-- ==== Sys2Proof/Machine/HomeAgent.lean ====
section
/-! DEFINITION. HOME_AGENT_ACCESS (R164), the writes of engines and of the copy engine at a home agent, join words
(R308–R311), the special-function unit (R133, R347) and bounded waits (R162, R286). -/

namespace Sys2Proof.Machine

/-! ### Leaving a slot -/

/-- The thread's accesses in its core's pipeline complete, and those issued before them (R121, R169, R204). -/
def State.finishTcm (s : State) (t : Nat) : State :=
  let d := (s.ctx t).core
  let own (x : Delayed) : Bool := match x with
    | .wb _ m => m.tid = t
    | .hVal _ _ _ _ | .hEmpty _ _ _ _ => false
  let tcm (x : Delayed) : Bool := match x with
    | .wb _ _ => true
    | .hVal _ _ _ _ | .hEmpty _ _ _ _ => false
  let ds := (s.core d).delayed
  let n := ds.length - (ds.reverse.takeWhile fun x => ¬ own x).length
  ((ds.take n).filter tcm).foldl (fun s x => s.settleOne d x)
    (s.modCore d fun c => { c with delayed := (ds.take n).filter (fun x => ¬ tcm x) ++ ds.drop n })

/-- The context leaves its slot: what it has in the pipeline completes, an instruction that has been performed nowhere is to be
issued again (R210), and ctl.time stops (R99). -/
def State.vacate (s : State) (t : Nat) (p : Place) : State :=
  let s := (s.finishTcm t).unhold t
  let now := s.ctlTime t
  s.modCtx t fun c => { c with timeAcc := now, place := p, chuckAt := (s.core c.core).cycle }

/-! ### Writes of engines (R165, R184) -/

/-- A write that also sets full bits and serves the waiters of its doublewords (R165, R184). -/
def State.fillWrite (s : State) (pa : Nat) (bs : List Byte) : State :=
  let n := bs.length
  let v := bs.foldr (fun b a => b.toNat + 256 * a) 0
  let dws := (List.range ((n + 14) / 8)).map fun k => dwOf pa + 8 * k
  let s1 := s.homeWrite none pa n v
  (dws.filter fun d => decide (d < pa + n)).foldl (fun s d => (s.setFull d).wake d) s1

/-- The waiters of a ring whose descriptor was written are examined afresh (R298). -/
def State.ringTouched (s : State) (pa : Nat) : State := s.ringWake (lineOf pa)

/-! ### Join words -/

/-- Contexts set aside on a core that are in its Chuck (R310), not in the save area. -/
def State.asideIn (s : State) (core : Nat) : List Nat :=
  (s.ctxs.filter fun e => e.2.place = .setAside core && e.2.record.isNone).map (·.1)

/-- Contexts held in the Chuck of a core: pre-empted, inbound and set aside. -/
def State.chuckUsed (s : State) (core : Nat) : Nat :=
  let c := s.core core
  c.chuck.length + (c.inbound.filter fun t => ¬ c.inboundSpill.contains t).length + (s.asideIn core).length

/-- The Chuck has an entry free of its 32 (R95). Without one a joining context waits in its slot
(notes/assumptions/124.md). -/
def State.chuckRoom (s : State) (core : Nat) : Bool := s.chuckUsed core < 32

/-- An operation on a join word at its home agent, compared with the watchpoints as it is performed, a join when it first reads
the word (R212, R308, R310, R311). -/
def State.homeJoin (s : State) (m : Msg) : State :=
  if m.loc ≠ .home ∨ s.mustWait m = true then s
  else
    let x : Touch := ⟨8, m.op ≠ .joinWait, true, m.op ≠ .joinWait⟩
    match s.refusal m x with
    | (s0, some t) => s0.answer m (.error t)
    | (s0, none) =>
      let (s1, hit) := (s0.dirty m.core m.leaf).watch m.pa 8 m.op.watchClass m.va m.tid m.core m.slot m.issued
      let m := { m with hit := hit }
      let v := s1.rd64 m.pa
      let count (v : Word) : State := ((s1.dropLine m).homeWrite none m.pa 8 v.toNat).noteDirty m.tid m.pa 8
      match m.op with
      | .joinInc _ _ => (count (v + 1)).answer m (.value v)
      | .joinDec => (count (v - 1)).answer m (.value v)
      | .joinWait =>
        if v = 0 then s1.answer m (.value 0)
        else if (s1.ctx m.tid).place.resident ∧ s1.chuckRoom (s1.ctx m.tid).core = true then (s1.queueUp m).vacate m.tid (.setAside (s1.ctx m.tid).core)
        else s1.queueUp m
      | _ => s1

/-! ### Digest lines (R327) -/

/-- Stores on their way to host memory are written before a read of it (R180). -/
def State.drainFor (s : State) (pa : Nat) : State :=
  match s.target pa with
  | some (.host _) => s.drainHost
  | _ => s

/-- The line of dg.fold is read as one access, like a copy read: it matches no watchpoint (R212, R327). -/
def State.homeFold (s : State) (m : Msg) : State :=
  if m.loc ≠ .home ∨ s.zeroingAt m.pa 64 = true then s
  else match s.refusal m ⟨64, false, true, false⟩ with
    | (s1, some t) => s1.answer m (.error t)
    | (s1, none) => let s2 := s1.drainFor m.pa; s2.answer m (.line (s2.rdBytes m.pa 64))

/-- HOME_AGENT_ACCESS: one access is performed at its home agent (R164). -/
def State.homeAccess (s : State) (id : Nat) : State :=
  match s.msg id with
  | none => s
  | some m => match m.op with
    | .scopeRead | .cellInit _ | .mode _ | .pol _ | .sbWait _ => s.homeCell m
    | .ringOpen _ | .ringResv _ | .ringPub _ _ | .ringWait _ | .ringFree _ | .ringAdv _ => s.homeRing m
    | .joinInc _ _ | .joinDec | .joinWait => s.homeJoin m
    | .fold => s.homeFold m
    | _ => match m.op.touch with
      | some x => ((s.freshRate m.pa).homeWord m x).ringTouched m.pa
      | none => s

/-- The members of a combined group of claims or arrivals that follow its first, in the serial order of R32. -/
def State.group (s : State) : Nat → Nat → List Nat
  | 0, _ => []
  | fuel + 1, id => ((s.waitBufs.filter fun w => w.first = id).map fun w => w.second :: s.group fuel w.second).flatten

/-- The way of a request that was combined into another: the other's from their switch on, then its own (R30, R31). -/
def Msg.joinPath (m : Msg) (path : List Way) : List Way :=
  match path with
  | w :: _ => (m.path.takeWhile fun x => x ≠ w) ++ path
  | [] => path

/-- A combined claim or arrival is served as consecutive operations, with none between them (R32, R92, R158). -/
def State.serveGroup (s : State) (id : Nat) (serve : State → Nat → State) : State :=
  match s.msg id with
  | none => s
  | some m =>
    let whole := match m.op with
      | .claim _ | .arrive _ | .arriveWait => true
      | _ => false
    let g := if whole then s.group (s.waitBufs.length + 1) id else []
    let s1 := serve s id
    if g.isEmpty ∨ (s1.msg id).map (·.loc) = some .home then s1
    else
      let s2 := { s1 with
        waitBufs := s1.waitBufs.filter fun w => w.first ≠ id && !g.contains w.second,
        flights := (g.filterMap s1.msg).map (fun x => { x with loc := .home, path := m.joinPath x.path }) ++
          s1.flights.filter fun x => ¬ g.contains x.id }
      g.foldl serve s2

/-- HOME_AGENT_ACCESS (R164). -/
def execHomeAgentAccess (msg : Nat) (s : State) : Host.Outcome State Fault Refusal :=
  .next (s.serveGroup msg State.homeAccess)

/-- BARRIER_ARRIVAL_AT_BANK (R157, R158). -/
def execBarrierArrivalAtBank (msg : Nat) (s : State) : Host.Outcome State Fault Refusal :=
  .next (s.serveGroup msg State.barrierAtBank)

/-- COUNTER_ARRIVAL_AT_BANK (R158, R159). -/
def execCounterArrivalAtBank (msg : Nat) (s : State) : Host.Outcome State Fault Refusal :=
  .next (s.serveGroup msg State.counterAtBank)

/-! ### Special functions (R133, R347) -/

/-- SFU_REQUEST_SERVE: the cluster's unit serves its oldest request (R64, R133). -/
def State.sfuServe (s : State) (cl : Nat) : State :=
  match s.flights.find? fun m => m.loc = .home && s.clusterOf m.core = cl && (match m.op with
    | .sfu _ _ => true
    | _ => false) with
  | none => s
  | some m => match m.op with
    | .sfu fn x => s.answer m (.value (zext (sfEval fn x)))
    | _ => s

/-- SFU_REQUEST_SERVE (R133). -/
def execSfuRequestServe (cluster : Nat) (s : State) : Host.Outcome State Fault Refusal := .next (s.sfuServe cluster)

/-- A special-function request: the thread parks until the unit fills RD, in a pair beside what word 0 has parked on (R238,
R347). -/
def State.sfIssue (s : State) (fn : Nat) (rd ra : Reg) : State :=
  s.operands [ra] [rd] fun s' =>
    let t := s'.iss.tid
    let m := { s'.request t (.sfu fn ((s.src ra).setWidth 32)) 0 0 (some rd) with loc := .home }
    if (s'.ctx t).park = .none then s'.sendPark m (some rd)
    else ((s'.pend rd).post m).modCtx t fun c => { c with also := some s'.nextMsg }

/-- sf.rcp rd, ra (R347). -/
def execSfRcp (rd ra : Reg) (s : State) : Host.Outcome State Fault Refusal := .next (s.sfIssue 0 rd ra)
/-- sf.sqrt rd, ra (R347). -/
def execSfSqrt (rd ra : Reg) (s : State) : Host.Outcome State Fault Refusal := .next (s.sfIssue 1 rd ra)
/-- sf.rsqrt rd, ra (R347). -/
def execSfRsqrt (rd ra : Reg) (s : State) : Host.Outcome State Fault Refusal := .next (s.sfIssue 2 rd ra)
/-- sf.exp2 rd, ra (R347). -/
def execSfExp2 (rd ra : Reg) (s : State) : Host.Outcome State Fault Refusal := .next (s.sfIssue 3 rd ra)
/-- sf.log2 rd, ra (R347). -/
def execSfLog2 (rd ra : Reg) (s : State) : Host.Outcome State Fault Refusal := .next (s.sfIssue 4 rd ra)
/-- sf.sinpi rd, ra (R347). -/
def execSfSinpi (rd ra : Reg) (s : State) : Host.Outcome State Fault Refusal := .next (s.sfIssue 5 rd ra)
/-- sf.cospi rd, ra (R347). -/
def execSfCospi (rd ra : Reg) (s : State) : Host.Outcome State Fault Refusal := .next (s.sfIssue 6 rd ra)

/-! ### Bounded waits (R162, R286) -/

/-- The core sends a cancel of a request to its home (R162). -/
def State.sendCancel (s : State) (m : Msg) : State := s.post (s.request m.tid (.cancel m.id) m.va m.pa none)

/-- BOUNDED_WAIT_EXPIRE: the limit of the thread's parked wait, or of one of its waiting st.fl, has passed in cycles of
ctl.time (R162, R286). -/
def State.waitExpire (s : State) (t : Nat) : State :=
  let c := s.ctx t
  let now := s.ctlTime t
  let stores (s : State) : State :=
    match s.flights.find? fun m => m.tid = t && (match m.op, m.limit with
      | .storeFill _ _, some n => decide (n ≤ now - m.aux.toNat)
      | _, _ => false) with
    | some m => (s.setMsg { m with limit := none }).sendCancel m
    | none => s
  if c.stays then s
  else match c.park, c.limit with
    | .reply id, some n =>
      if n ≤ now - c.limitFrom then
        match s.msg id with
        | some m => (s.modCtx t fun c => { c with limit := none }).sendCancel m
        | none => stores s
      else stores s
    | _, _ => stores s

/-- BOUNDED_WAIT_EXPIRE (R162). -/
def execBoundedWaitExpire (tid : Nat) (s : State) : Host.Outcome State Fault Refusal := .next (s.waitExpire tid)

/-- The trap that ends a wait whose cancel came first, if the operation waits under a limit (R162, R286). -/
def State.waitTrap (s : State) (m : Msg) : Option TrapRec :=
  match m.op with
  | .acq | .arriveWait | .sbWait _ => some (s.cellTimeout m)
  | .call _ => if m.aux = 0 then some (s.cellTimeout m) else none
  | .loadSync _ take => some (TrapRec.make 0x0B m.va (if take then 2 else 1) 0)
  | .fe sy => some (TrapRec.make 0x0B m.va (zext sy) 0)
  | .storeFill _ _ => some (TrapRec.make 0x0B m.va 3 0)
  | .ringResv _ | .ringWait _ | .ringFree _ => some (s.ringTimeout m)
  | _ => none

/-- A cancelled waiter of a lock leaves its ticket marked (R162). -/
def State.cancelTicket (s : State) (m : Msg) : State :=
  match m.op, m.ticket with
  | .acq, some t | .call _, some t =>
    if s.cellKind m.pa = 0 then
      { s with cancelled := s.cancelled.put m.pa (((s.cancelled.look m.pa).getD []) ++ [t]) }
    else s
  | _, _ => s

/-- WAIT_CANCEL_AT_HOME: a cancel reaches the home agent and races with the satisfaction of the wait (R162). -/
def State.cancelAtHome (s : State) (id : Nat) : State :=
  match s.msg id with
  | none => s
  | some m => match m.op with
    | .cancel target =>
      if m.loc ≠ .home ∨ s.mustWait m then s
      else
        let s1 := s.dropMsg id
        match s1.msg target with
        | none => s1
        | some w =>
          if w.loc ≠ .waiting then s1
          else match s1.waitTrap w with
            | none => s1
            | some t =>
              if w.op.isCell then (s1.cellAnswer w (.error t)).cancelTicket w else s1.answer w (.error t)
    | _ => s

/-- WAIT_CANCEL_AT_HOME (R162). -/
def execWaitCancelAtHome (msg : Nat) (s : State) : Host.Outcome State Fault Refusal := .next (s.cancelAtHome msg)

end Sys2Proof.Machine
end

+++++

Brief: Each line from the top of the records down to the one with "(R165, R184) -/" must be retyped exactly; include both ends and nothing else.

Reply to the task:
-- ==== Sys2Proof/Machine/HomeAgent.lean ====
section
/-! DEFINITION. HOME_AGENT_ACCESS (R164), the writes of engines and of the copy engine at a home agent, join words
(R308–R311), the special-function unit (R133, R347) and bounded waits (R162, R286). -/

namespace Sys2Proof.Machine

/-! ### Leaving a slot -/

/-- The thread's accesses in its core's pipeline complete, and those issued before them (R121, R169, R204). -/
def State.finishTcm (s : State) (t : Nat) : State :=
  let d := (s.ctx t).core
  let own (x : Delayed) : Bool := match x with
    | .wb _ m => m.tid = t
    | .hVal _ _ _ _ | .hEmpty _ _ _ _ => false
  let tcm (x : Delayed) : Bool := match x with
    | .wb _ _ => true
    | .hVal _ _ _ _ | .hEmpty _ _ _ _ => false
  let ds := (s.core d).delayed
  let n := ds.length - (ds.reverse.takeWhile fun x => ¬ own x).length
  ((ds.take n).filter tcm).foldl (fun s x => s.settleOne d x)
    (s.modCore d fun c => { c with delayed := (ds.take n).filter (fun x => ¬ tcm x) ++ ds.drop n })

/-- The context leaves its slot: what it has in the pipeline completes, an instruction that has been performed nowhere is to be
issued again (R210), and ctl.time stops (R99). -/
def State.vacate (s : State) (t : Nat) (p : Place) : State :=
  let s := (s.finishTcm t).unhold t
  let now := s.ctlTime t
  s.modCtx t fun c => { c with timeAcc := now, place := p, chuckAt := (s.core c.core).cycle }

/-! ### Writes of engines (R165, R184) -/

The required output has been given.